Task |
Return only what lies between the first line of the entries and the line containing "## Helpers -/", both lines included.

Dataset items
┄┄┄┄┄┄┄┄┄┄
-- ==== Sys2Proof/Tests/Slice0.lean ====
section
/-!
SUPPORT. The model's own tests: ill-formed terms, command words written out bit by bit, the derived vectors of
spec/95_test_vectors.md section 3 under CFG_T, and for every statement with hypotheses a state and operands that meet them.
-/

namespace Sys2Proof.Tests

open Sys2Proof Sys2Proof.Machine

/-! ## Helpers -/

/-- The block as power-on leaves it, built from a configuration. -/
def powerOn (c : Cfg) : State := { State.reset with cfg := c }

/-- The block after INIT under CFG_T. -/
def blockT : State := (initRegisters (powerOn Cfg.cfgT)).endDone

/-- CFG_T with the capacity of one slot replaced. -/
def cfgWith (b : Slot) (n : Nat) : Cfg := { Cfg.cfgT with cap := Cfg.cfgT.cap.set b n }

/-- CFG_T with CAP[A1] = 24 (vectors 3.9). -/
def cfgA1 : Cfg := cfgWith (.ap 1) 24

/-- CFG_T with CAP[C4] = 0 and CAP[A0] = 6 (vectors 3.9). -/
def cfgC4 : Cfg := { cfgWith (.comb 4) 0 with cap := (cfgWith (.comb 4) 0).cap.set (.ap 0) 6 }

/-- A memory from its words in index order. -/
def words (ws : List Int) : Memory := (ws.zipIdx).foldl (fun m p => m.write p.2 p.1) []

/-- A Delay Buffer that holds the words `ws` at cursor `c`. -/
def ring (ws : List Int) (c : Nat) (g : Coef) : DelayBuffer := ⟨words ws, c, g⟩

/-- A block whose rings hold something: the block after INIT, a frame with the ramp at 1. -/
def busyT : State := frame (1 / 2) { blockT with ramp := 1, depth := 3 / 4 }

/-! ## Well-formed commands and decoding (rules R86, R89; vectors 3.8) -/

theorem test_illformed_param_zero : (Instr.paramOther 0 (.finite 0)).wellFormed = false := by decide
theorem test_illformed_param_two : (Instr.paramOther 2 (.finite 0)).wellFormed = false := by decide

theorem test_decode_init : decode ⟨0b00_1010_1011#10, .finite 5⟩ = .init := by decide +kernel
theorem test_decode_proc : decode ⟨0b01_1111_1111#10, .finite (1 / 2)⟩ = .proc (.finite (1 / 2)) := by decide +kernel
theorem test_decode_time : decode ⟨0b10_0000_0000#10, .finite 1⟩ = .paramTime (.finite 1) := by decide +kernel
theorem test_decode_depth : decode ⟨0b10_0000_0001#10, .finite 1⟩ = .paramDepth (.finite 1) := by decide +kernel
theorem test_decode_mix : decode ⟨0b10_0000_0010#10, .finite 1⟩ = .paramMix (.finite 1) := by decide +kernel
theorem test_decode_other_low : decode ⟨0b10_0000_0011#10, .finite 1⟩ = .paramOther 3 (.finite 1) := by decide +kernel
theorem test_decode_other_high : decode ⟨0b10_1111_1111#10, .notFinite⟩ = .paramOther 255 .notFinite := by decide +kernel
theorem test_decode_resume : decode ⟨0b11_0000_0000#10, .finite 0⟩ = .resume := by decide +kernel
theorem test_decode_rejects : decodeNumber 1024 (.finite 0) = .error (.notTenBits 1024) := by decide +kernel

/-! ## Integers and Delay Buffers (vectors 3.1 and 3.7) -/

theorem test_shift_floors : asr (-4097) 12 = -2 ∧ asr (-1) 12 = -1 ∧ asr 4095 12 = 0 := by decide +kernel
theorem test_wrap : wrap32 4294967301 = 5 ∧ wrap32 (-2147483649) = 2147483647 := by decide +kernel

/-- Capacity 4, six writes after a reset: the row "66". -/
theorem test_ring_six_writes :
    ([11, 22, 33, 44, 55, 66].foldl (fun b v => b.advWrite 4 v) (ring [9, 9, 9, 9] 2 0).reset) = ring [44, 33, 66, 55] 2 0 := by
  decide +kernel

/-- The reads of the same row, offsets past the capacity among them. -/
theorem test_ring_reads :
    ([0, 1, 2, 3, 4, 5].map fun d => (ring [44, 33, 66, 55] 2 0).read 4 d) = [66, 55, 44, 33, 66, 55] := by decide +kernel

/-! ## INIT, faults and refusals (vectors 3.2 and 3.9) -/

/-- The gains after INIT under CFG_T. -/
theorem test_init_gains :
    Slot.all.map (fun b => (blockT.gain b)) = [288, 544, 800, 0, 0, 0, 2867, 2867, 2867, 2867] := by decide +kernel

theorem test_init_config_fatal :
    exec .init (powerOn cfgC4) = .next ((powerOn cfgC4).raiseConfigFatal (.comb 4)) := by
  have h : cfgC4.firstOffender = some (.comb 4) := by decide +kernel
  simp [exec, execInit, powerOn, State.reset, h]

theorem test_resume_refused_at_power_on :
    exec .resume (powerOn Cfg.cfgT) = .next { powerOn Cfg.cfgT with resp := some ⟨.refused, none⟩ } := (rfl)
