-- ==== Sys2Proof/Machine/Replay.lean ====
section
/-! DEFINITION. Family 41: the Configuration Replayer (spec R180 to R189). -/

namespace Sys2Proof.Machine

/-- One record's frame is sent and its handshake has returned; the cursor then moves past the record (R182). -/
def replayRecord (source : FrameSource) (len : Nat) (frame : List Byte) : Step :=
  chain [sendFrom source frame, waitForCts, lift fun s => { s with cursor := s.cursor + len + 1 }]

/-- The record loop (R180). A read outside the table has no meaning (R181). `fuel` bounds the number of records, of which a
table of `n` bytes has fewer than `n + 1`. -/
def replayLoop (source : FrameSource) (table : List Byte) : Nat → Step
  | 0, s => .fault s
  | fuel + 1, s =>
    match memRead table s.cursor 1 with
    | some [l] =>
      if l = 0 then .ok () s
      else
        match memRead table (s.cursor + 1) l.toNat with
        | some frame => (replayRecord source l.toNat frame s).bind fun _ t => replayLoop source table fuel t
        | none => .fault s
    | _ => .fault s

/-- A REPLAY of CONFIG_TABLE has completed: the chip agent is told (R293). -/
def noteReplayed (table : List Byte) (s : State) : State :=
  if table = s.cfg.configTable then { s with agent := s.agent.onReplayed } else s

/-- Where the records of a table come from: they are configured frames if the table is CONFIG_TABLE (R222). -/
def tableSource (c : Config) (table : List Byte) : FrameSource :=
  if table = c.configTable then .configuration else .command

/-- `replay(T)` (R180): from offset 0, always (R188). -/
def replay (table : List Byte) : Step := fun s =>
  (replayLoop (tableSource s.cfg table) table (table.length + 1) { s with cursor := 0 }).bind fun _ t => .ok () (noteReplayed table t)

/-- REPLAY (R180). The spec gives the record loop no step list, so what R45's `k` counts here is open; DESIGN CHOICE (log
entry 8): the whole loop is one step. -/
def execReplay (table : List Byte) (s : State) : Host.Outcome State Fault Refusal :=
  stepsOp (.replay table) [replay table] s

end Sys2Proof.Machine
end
┄┄┄┄┄┄┄┄┄┄
Result of the exercise |
-- ==== Sys2Proof/Tests/Slice0.lean ====
section
/-!
SUPPORT. The model's own tests: ill-formed terms, command words written out bit by bit, the derived vectors of
spec/95_test_vectors.md section 3 under CFG_T, and for every statement with hypotheses a state and operands that meet them.
-/

namespace Sys2Proof.Tests

open Sys2Proof Sys2Proof.Machine

/-! ## Helpers -/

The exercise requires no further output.